** PROBLEM STATEMENT **
Starting from the first line below, count the lines carrying the string "encPll" and answer with the count by itself.

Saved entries
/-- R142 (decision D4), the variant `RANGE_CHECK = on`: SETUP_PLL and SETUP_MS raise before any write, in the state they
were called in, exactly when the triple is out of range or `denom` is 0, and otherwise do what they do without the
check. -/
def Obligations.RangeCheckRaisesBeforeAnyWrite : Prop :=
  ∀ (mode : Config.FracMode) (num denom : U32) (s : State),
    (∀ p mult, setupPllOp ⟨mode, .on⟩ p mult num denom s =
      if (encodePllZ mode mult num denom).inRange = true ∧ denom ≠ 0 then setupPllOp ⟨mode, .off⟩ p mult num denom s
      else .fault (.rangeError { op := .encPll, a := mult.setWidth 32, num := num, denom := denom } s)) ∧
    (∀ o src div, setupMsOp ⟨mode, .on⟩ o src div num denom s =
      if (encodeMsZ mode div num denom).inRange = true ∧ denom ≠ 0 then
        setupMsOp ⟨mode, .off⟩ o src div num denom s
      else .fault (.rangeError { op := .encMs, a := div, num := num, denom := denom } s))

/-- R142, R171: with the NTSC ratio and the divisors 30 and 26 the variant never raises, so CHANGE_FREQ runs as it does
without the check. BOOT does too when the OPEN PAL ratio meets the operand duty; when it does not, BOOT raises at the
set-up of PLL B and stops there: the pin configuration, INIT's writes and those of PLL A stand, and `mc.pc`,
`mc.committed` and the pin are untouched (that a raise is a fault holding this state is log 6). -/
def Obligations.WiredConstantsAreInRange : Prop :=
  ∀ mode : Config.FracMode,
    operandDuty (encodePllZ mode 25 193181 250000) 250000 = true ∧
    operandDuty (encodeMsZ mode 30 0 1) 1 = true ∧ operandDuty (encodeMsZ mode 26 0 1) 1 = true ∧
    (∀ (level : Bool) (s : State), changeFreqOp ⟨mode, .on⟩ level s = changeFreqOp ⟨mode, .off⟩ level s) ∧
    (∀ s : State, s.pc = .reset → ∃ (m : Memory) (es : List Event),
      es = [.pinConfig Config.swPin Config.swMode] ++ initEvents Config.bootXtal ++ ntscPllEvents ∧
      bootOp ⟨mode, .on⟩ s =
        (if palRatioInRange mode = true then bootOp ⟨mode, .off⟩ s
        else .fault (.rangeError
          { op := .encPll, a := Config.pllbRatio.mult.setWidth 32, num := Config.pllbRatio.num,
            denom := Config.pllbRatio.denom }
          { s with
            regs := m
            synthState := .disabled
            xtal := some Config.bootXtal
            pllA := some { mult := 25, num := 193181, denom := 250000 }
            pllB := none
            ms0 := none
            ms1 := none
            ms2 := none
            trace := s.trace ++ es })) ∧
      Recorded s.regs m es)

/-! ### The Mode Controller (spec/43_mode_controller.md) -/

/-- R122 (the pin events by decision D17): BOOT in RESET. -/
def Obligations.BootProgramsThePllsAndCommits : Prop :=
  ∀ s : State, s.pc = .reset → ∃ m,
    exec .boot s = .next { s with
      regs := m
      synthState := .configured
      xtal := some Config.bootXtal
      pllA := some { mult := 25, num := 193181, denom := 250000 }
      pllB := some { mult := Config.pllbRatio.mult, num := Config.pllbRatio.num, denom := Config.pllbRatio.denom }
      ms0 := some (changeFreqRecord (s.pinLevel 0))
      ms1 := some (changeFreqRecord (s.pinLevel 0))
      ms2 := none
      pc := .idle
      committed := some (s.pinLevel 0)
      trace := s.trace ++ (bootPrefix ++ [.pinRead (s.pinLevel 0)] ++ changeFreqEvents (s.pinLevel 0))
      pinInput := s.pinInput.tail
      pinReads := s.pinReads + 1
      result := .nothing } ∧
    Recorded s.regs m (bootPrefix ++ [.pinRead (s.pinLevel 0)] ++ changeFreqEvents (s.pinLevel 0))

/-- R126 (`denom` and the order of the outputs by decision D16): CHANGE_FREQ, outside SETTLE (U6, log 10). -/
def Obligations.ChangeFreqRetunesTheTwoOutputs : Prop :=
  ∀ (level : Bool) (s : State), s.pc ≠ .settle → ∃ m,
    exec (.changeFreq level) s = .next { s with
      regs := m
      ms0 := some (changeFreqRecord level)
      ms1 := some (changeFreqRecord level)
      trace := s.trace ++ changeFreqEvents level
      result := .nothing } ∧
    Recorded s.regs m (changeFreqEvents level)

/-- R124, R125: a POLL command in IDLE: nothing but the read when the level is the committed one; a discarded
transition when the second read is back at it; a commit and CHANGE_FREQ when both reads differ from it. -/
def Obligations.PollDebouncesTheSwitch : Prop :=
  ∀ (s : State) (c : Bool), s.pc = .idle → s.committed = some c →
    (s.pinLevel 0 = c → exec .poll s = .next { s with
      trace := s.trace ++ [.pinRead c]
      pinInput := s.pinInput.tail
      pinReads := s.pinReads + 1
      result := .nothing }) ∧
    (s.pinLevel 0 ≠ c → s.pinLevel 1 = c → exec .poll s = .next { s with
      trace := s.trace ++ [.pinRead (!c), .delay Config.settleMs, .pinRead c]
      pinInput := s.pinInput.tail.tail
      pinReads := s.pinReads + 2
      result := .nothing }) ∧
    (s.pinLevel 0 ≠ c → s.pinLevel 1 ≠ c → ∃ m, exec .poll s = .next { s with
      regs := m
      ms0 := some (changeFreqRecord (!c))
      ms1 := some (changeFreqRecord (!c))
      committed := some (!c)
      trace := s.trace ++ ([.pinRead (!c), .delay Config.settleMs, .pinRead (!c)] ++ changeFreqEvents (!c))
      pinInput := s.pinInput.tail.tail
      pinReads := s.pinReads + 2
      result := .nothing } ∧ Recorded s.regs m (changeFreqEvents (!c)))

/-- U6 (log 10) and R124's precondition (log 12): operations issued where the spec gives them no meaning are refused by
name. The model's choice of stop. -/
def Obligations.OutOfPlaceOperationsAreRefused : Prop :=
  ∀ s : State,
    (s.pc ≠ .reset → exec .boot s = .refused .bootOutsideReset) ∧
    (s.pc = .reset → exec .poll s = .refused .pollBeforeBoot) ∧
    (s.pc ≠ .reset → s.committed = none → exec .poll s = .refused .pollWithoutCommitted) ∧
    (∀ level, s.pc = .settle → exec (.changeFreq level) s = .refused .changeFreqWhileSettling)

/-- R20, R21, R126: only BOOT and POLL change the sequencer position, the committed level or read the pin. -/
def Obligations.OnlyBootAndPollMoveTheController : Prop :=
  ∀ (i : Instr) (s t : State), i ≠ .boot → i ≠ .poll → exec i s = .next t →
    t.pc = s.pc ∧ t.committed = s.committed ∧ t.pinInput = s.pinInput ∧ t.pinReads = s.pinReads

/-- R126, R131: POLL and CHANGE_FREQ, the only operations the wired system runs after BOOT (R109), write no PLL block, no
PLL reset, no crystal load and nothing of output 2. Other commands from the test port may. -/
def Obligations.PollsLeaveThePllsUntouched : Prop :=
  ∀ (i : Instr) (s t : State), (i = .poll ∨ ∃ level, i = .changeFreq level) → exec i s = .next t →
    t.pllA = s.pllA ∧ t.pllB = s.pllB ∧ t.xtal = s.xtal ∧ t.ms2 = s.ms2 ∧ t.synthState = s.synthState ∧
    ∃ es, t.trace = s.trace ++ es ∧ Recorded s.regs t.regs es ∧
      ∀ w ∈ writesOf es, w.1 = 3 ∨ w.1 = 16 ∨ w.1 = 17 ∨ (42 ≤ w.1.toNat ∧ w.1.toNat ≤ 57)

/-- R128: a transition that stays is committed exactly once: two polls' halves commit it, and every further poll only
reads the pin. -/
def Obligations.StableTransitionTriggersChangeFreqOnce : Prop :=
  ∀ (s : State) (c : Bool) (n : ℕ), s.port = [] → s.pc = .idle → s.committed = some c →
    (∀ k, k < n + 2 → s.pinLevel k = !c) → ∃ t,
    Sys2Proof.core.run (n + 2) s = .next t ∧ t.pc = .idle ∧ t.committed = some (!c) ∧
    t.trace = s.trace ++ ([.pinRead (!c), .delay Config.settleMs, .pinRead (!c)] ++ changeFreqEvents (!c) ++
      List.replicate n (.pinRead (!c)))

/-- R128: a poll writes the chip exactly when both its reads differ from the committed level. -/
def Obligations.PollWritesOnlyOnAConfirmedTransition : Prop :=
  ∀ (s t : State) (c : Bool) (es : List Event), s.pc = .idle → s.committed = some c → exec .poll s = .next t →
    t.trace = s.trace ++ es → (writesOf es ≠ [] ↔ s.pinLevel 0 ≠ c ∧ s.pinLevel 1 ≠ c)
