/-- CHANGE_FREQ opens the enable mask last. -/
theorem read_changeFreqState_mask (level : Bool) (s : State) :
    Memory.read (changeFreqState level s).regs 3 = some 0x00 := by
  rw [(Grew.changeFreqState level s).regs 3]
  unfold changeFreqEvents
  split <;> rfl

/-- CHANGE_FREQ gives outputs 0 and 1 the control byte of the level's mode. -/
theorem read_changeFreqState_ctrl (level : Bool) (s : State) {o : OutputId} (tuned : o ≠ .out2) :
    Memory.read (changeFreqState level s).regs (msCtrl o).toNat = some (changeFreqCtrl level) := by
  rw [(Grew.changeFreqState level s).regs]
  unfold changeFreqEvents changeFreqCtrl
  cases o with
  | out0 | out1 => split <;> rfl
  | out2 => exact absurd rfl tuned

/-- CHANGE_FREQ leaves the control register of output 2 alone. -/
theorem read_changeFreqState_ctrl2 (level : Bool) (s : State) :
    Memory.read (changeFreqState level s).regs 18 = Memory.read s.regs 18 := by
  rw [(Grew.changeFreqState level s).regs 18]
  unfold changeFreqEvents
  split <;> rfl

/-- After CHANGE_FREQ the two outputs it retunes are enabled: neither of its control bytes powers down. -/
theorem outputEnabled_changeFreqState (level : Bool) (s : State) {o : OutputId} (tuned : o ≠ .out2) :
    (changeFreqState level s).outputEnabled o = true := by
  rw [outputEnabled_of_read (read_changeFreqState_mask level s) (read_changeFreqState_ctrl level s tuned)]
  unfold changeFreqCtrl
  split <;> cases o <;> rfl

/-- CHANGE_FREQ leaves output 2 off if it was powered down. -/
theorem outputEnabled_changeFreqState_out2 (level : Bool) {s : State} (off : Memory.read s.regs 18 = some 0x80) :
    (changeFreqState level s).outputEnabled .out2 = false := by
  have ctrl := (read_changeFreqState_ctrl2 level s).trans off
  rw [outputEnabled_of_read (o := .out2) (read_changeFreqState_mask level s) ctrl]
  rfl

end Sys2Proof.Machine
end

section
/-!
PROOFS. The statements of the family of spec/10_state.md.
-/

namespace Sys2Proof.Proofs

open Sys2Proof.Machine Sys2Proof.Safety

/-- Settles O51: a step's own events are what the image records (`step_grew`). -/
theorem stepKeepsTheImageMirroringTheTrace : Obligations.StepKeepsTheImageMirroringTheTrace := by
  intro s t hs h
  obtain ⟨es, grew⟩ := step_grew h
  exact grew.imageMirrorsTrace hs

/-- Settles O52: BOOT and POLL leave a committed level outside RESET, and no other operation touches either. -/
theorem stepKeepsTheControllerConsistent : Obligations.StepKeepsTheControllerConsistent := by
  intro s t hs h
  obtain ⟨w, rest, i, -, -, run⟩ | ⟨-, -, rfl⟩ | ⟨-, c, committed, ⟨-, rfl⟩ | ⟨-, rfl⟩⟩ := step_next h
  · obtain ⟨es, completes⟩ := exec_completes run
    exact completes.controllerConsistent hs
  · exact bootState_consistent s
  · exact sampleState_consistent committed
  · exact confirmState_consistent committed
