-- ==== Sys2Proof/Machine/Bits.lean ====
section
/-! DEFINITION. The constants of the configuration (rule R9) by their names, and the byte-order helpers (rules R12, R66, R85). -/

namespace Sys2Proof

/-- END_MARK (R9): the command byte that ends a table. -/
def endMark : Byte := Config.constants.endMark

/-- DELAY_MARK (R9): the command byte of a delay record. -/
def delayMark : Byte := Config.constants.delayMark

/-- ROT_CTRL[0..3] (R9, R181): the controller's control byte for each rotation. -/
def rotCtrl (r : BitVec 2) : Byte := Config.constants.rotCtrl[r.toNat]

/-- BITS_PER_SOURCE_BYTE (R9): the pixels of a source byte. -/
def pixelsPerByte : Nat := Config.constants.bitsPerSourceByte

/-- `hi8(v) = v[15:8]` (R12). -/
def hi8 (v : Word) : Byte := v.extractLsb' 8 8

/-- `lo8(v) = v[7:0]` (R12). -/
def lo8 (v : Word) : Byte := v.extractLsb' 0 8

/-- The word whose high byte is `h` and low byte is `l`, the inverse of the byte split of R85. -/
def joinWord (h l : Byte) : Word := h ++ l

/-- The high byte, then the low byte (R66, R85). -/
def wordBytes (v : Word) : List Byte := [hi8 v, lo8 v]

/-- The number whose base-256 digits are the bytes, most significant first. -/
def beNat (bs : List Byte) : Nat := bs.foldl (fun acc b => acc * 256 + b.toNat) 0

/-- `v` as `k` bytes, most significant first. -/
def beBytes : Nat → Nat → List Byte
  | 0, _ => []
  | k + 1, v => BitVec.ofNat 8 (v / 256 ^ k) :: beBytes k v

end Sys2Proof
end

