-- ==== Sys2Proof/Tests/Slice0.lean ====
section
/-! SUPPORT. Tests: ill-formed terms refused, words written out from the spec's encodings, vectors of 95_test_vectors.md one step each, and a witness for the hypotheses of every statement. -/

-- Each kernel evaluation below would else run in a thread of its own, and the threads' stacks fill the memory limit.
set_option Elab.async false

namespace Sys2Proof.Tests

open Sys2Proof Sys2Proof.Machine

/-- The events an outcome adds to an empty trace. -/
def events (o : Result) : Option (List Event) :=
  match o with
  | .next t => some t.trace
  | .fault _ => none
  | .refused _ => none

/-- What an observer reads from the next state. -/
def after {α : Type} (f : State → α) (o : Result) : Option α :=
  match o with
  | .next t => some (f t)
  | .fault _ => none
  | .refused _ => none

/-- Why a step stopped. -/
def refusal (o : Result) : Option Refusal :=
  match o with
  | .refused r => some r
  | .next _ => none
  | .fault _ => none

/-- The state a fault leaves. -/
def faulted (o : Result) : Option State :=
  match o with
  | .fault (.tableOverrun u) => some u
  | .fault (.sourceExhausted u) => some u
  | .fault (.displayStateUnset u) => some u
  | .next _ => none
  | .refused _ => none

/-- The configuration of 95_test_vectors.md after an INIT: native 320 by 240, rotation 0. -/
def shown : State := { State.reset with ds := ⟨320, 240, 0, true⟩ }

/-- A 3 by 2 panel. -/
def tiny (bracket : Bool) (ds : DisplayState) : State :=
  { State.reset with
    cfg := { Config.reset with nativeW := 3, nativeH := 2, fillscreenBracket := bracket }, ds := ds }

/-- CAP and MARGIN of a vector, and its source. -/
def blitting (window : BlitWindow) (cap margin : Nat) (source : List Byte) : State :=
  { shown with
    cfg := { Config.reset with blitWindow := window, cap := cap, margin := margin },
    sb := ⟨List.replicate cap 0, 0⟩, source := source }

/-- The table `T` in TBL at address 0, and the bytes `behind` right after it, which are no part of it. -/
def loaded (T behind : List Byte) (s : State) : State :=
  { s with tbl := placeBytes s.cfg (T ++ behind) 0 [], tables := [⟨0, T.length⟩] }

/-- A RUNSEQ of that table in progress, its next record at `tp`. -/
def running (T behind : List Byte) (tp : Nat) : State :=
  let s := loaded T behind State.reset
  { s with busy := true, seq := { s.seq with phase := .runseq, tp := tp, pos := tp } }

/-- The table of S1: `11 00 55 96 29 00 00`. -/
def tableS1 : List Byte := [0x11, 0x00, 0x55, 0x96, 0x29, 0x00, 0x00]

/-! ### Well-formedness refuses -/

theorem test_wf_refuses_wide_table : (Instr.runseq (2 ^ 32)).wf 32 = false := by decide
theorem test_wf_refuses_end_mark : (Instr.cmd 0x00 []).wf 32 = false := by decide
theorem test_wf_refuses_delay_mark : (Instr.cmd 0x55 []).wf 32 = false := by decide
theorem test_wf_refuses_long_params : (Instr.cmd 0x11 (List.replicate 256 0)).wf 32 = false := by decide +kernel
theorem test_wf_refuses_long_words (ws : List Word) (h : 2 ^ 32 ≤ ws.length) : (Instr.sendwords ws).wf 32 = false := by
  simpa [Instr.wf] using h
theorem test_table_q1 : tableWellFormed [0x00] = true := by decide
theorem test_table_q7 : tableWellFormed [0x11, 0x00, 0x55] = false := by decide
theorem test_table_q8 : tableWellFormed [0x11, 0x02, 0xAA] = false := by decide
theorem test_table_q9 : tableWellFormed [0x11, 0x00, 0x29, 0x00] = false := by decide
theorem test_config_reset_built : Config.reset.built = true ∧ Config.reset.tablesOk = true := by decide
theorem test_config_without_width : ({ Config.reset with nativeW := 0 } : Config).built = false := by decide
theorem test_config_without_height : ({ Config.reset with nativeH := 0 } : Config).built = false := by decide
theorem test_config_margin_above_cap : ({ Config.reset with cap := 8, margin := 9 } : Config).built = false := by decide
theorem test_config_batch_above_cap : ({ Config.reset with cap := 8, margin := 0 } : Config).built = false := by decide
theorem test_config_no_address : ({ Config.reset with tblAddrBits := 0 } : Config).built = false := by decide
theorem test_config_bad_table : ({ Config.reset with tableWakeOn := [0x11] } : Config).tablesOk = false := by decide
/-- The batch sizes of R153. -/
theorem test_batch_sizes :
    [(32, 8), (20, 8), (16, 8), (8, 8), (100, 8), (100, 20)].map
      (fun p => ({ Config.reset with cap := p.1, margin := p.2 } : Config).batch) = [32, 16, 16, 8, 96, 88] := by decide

** SOLUTION BELOW **
2